• _Excerpted data_:
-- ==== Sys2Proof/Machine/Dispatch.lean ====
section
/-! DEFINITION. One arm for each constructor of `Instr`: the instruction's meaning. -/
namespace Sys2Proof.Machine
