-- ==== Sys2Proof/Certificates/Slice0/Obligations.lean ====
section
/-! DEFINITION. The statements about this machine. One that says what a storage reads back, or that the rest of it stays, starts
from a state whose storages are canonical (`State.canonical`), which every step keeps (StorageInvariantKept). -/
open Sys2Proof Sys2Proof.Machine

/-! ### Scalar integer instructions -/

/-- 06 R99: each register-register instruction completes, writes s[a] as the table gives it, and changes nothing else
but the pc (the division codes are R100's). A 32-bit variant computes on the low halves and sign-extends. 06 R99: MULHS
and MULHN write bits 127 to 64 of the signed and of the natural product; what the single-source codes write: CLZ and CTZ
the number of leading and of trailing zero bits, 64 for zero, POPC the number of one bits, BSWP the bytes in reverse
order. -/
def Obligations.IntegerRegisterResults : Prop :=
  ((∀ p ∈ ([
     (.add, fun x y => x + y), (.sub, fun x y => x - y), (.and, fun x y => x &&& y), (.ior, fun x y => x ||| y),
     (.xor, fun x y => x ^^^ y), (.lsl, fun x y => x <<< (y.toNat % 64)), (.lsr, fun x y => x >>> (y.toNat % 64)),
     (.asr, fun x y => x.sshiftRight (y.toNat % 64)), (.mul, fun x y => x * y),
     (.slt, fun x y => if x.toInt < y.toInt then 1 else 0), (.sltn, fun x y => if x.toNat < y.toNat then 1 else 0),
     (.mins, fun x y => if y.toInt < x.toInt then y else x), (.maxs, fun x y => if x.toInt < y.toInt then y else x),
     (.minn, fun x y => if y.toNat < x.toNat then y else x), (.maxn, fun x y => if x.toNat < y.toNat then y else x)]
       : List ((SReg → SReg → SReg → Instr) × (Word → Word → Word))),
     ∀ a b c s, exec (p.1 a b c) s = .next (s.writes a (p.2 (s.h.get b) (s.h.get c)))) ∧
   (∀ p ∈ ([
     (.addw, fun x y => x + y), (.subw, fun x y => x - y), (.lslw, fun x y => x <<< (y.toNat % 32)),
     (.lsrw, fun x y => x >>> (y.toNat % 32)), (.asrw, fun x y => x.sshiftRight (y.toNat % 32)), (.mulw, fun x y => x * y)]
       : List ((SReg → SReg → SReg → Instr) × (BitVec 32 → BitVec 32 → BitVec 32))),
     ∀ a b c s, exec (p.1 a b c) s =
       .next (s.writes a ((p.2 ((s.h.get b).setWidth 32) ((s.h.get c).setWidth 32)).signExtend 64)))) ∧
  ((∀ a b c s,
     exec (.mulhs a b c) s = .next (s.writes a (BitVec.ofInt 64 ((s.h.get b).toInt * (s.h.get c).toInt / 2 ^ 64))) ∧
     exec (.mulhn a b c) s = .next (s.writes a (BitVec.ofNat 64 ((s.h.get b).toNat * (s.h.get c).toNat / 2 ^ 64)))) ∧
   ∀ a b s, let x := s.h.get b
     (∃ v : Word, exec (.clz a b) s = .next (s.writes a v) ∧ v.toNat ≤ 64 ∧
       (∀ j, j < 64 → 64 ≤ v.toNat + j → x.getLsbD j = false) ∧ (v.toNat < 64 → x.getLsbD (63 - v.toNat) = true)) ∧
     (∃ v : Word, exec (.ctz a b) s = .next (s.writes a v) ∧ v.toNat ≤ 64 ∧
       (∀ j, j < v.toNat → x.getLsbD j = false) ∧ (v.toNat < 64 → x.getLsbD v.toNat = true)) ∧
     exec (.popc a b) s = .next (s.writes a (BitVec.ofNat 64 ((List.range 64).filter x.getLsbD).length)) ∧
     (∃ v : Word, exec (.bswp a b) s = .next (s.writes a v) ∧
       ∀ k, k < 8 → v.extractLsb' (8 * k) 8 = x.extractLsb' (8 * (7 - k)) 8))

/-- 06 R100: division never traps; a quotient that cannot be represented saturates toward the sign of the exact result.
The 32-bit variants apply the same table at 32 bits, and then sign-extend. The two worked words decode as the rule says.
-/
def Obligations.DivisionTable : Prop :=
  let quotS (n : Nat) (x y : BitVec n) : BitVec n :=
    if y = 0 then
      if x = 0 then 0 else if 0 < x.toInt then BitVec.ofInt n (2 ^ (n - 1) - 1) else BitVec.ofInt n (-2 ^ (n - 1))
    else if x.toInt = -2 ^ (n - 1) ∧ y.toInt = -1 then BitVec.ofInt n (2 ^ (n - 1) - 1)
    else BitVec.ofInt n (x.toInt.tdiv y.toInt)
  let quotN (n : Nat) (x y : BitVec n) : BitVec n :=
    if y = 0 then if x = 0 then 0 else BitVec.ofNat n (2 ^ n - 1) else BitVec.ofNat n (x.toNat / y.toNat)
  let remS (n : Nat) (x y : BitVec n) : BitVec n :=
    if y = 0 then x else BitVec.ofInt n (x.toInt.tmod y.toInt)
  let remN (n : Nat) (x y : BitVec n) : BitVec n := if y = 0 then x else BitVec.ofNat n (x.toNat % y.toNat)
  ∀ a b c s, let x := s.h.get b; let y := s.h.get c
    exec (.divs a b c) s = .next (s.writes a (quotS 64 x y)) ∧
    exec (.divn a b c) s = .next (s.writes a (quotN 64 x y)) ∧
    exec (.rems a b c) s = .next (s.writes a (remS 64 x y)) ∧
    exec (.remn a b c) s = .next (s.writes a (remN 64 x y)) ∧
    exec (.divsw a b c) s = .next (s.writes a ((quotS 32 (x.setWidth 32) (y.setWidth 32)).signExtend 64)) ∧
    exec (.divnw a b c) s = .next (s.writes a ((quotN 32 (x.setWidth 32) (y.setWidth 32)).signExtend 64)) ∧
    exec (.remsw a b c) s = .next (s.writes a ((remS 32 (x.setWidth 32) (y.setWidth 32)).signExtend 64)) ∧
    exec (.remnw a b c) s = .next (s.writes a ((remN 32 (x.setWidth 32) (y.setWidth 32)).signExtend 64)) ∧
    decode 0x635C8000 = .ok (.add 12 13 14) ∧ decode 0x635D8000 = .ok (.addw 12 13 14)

• _Work task_: Output all of the data without altering a single line.

• _Task answer_:
-- ==== Sys2Proof/Machine/Dispatch.lean ====
section
/-! DEFINITION. One arm for each constructor of `Instr`: the instruction's meaning. -/
namespace Sys2Proof.Machine
-- ==== Sys2Proof/Certificates/Slice0/Obligations.lean ====
section
/-! DEFINITION. The statements about this machine. One that says what a storage reads back, or that the rest of it stays, starts
from a state whose storages are canonical (`State.canonical`), which every step keeps (StorageInvariantKept). -/
open Sys2Proof Sys2Proof.Machine

/-! ### Scalar integer instructions -/

/-- 06 R99: each register-register instruction completes, writes s[a] as the table gives it, and changes nothing else
but the pc (the division codes are R100's). A 32-bit variant computes on the low halves and sign-extends. 06 R99: MULHS
and MULHN write bits 127 to 64 of the signed and of the natural product; what the single-source codes write: CLZ and CTZ
the number of leading and of trailing zero bits, 64 for zero, POPC the number of one bits, BSWP the bytes in reverse
order. -/
def Obligations.IntegerRegisterResults : Prop :=
  ((∀ p ∈ ([
     (.add, fun x y => x + y), (.sub, fun x y => x - y), (.and, fun x y => x &&& y), (.ior, fun x y => x ||| y),
     (.xor, fun x y => x ^^^ y), (.lsl, fun x y => x <<< (y.toNat % 64)), (.lsr, fun x y => x >>> (y.toNat % 64)),
     (.asr, fun x y => x.sshiftRight (y.toNat % 64)), (.mul, fun x y => x * y),
     (.slt, fun x y => if x.toInt < y.toInt then 1 else 0), (.sltn, fun x y => if x.toNat < y.toNat then 1 else 0),
     (.mins, fun x y => if y.toInt < x.toInt then y else x), (.maxs, fun x y => if x.toInt < y.toInt then y else x),
     (.minn, fun x y => if y.toNat < x.toNat then y else x), (.maxn, fun x y => if x.toNat < y.toNat then y else x)]
       : List ((SReg → SReg → SReg → Instr) × (Word → Word → Word))),
     ∀ a b c s, exec (p.1 a b c) s = .next (s.writes a (p.2 (s.h.get b) (s.h.get c)))) ∧
   (∀ p ∈ ([
     (.addw, fun x y => x + y), (.subw, fun x y => x - y), (.lslw, fun x y => x <<< (y.toNat % 32)),
     (.lsrw, fun x y => x >>> (y.toNat % 32)), (.asrw, fun x y => x.sshiftRight (y.toNat % 32)), (.mulw, fun x y => x * y)]
       : List ((SReg → SReg → SReg → Instr) × (BitVec 32 → BitVec 32 → BitVec 32))),
     ∀ a b c s, exec (p.1 a b c) s =
       .next (s.writes a ((p.2 ((s.h.get b).setWidth 32) ((s.h.get c).setWidth 32)).signExtend 64)))) ∧
  ((∀ a b c s,
     exec (.mulhs a b c) s = .next (s.writes a (BitVec.ofInt 64 ((s.h.get b).toInt * (s.h.get c).toInt / 2 ^ 64))) ∧
     exec (.mulhn a b c) s = .next (s.writes a (BitVec.ofNat 64 ((s.h.get b).toNat * (s.h.get c).toNat / 2 ^ 64)))) ∧
   ∀ a b s, let x := s.h.get b
     (∃ v : Word, exec (.clz a b) s = .next (s.writes a v) ∧ v.toNat ≤ 64 ∧
       (∀ j, j < 64 → 64 ≤ v.toNat + j → x.getLsbD j = false) ∧ (v.toNat < 64 → x.getLsbD (63 - v.toNat) = true)) ∧
     (∃ v : Word, exec (.ctz a b) s = .next (s.writes a v) ∧ v.toNat ≤ 64 ∧
       (∀ j, j < v.toNat → x.getLsbD j = false) ∧ (v.toNat < 64 → x.getLsbD v.toNat = true)) ∧
     exec (.popc a b) s = .next (s.writes a (BitVec.ofNat 64 ((List.range 64).filter x.getLsbD).length)) ∧
     (∃ v : Word, exec (.bswp a b) s = .next (s.writes a v) ∧
       ∀ k, k < 8 → v.extractLsb' (8 * k) 8 = x.extractLsb' (8 * (7 - k)) 8))

/-- 06 R100: division never traps; a quotient that cannot be represented saturates toward the sign of the exact result.
The 32-bit variants apply the same table at 32 bits, and then sign-extend. The two worked words decode as the rule says.
-/
def Obligations.DivisionTable : Prop :=
  let quotS (n : Nat) (x y : BitVec n) : BitVec n :=
    if y = 0 then
      if x = 0 then 0 else if 0 < x.toInt then BitVec.ofInt n (2 ^ (n - 1) - 1) else BitVec.ofInt n (-2 ^ (n - 1))
    else if x.toInt = -2 ^ (n - 1) ∧ y.toInt = -1 then BitVec.ofInt n (2 ^ (n - 1) - 1)
    else BitVec.ofInt n (x.toInt.tdiv y.toInt)
  let quotN (n : Nat) (x y : BitVec n) : BitVec n :=
    if y = 0 then if x = 0 then 0 else BitVec.ofNat n (2 ^ n - 1) else BitVec.ofNat n (x.toNat / y.toNat)
  let remS (n : Nat) (x y : BitVec n) : BitVec n :=
    if y = 0 then x else BitVec.ofInt n (x.toInt.tmod y.toInt)
  let remN (n : Nat) (x y : BitVec n) : BitVec n := if y = 0 then x else BitVec.ofNat n (x.toNat % y.toNat)
  ∀ a b c s, let x := s.h.get b; let y := s.h.get c
    exec (.divs a b c) s = .next (s.writes a (quotS 64 x y)) ∧
    exec (.divn a b c) s = .next (s.writes a (quotN 64 x y)) ∧
    exec (.rems a b c) s = .next (s.writes a (remS 64 x y)) ∧
    exec (.remn a b c) s = .next (s.writes a (remN 64 x y)) ∧
    exec (.divsw a b c) s = .next (s.writes a ((quotS 32 (x.setWidth 32) (y.setWidth 32)).signExtend 64)) ∧
    exec (.divnw a b c) s = .next (s.writes a ((quotN 32 (x.setWidth 32) (y.setWidth 32)).signExtend 64)) ∧
    exec (.remsw a b c) s = .next (s.writes a ((remS 32 (x.setWidth 32) (y.setWidth 32)).signExtend 64)) ∧
    exec (.remnw a b c) s = .next (s.writes a ((remN 32 (x.setWidth 32) (y.setWidth 32)).signExtend 64)) ∧
    decode 0x635C8000 = .ok (.add 12 13 14) ∧ decode 0x635D8000 = .ok (.addw 12 13 14)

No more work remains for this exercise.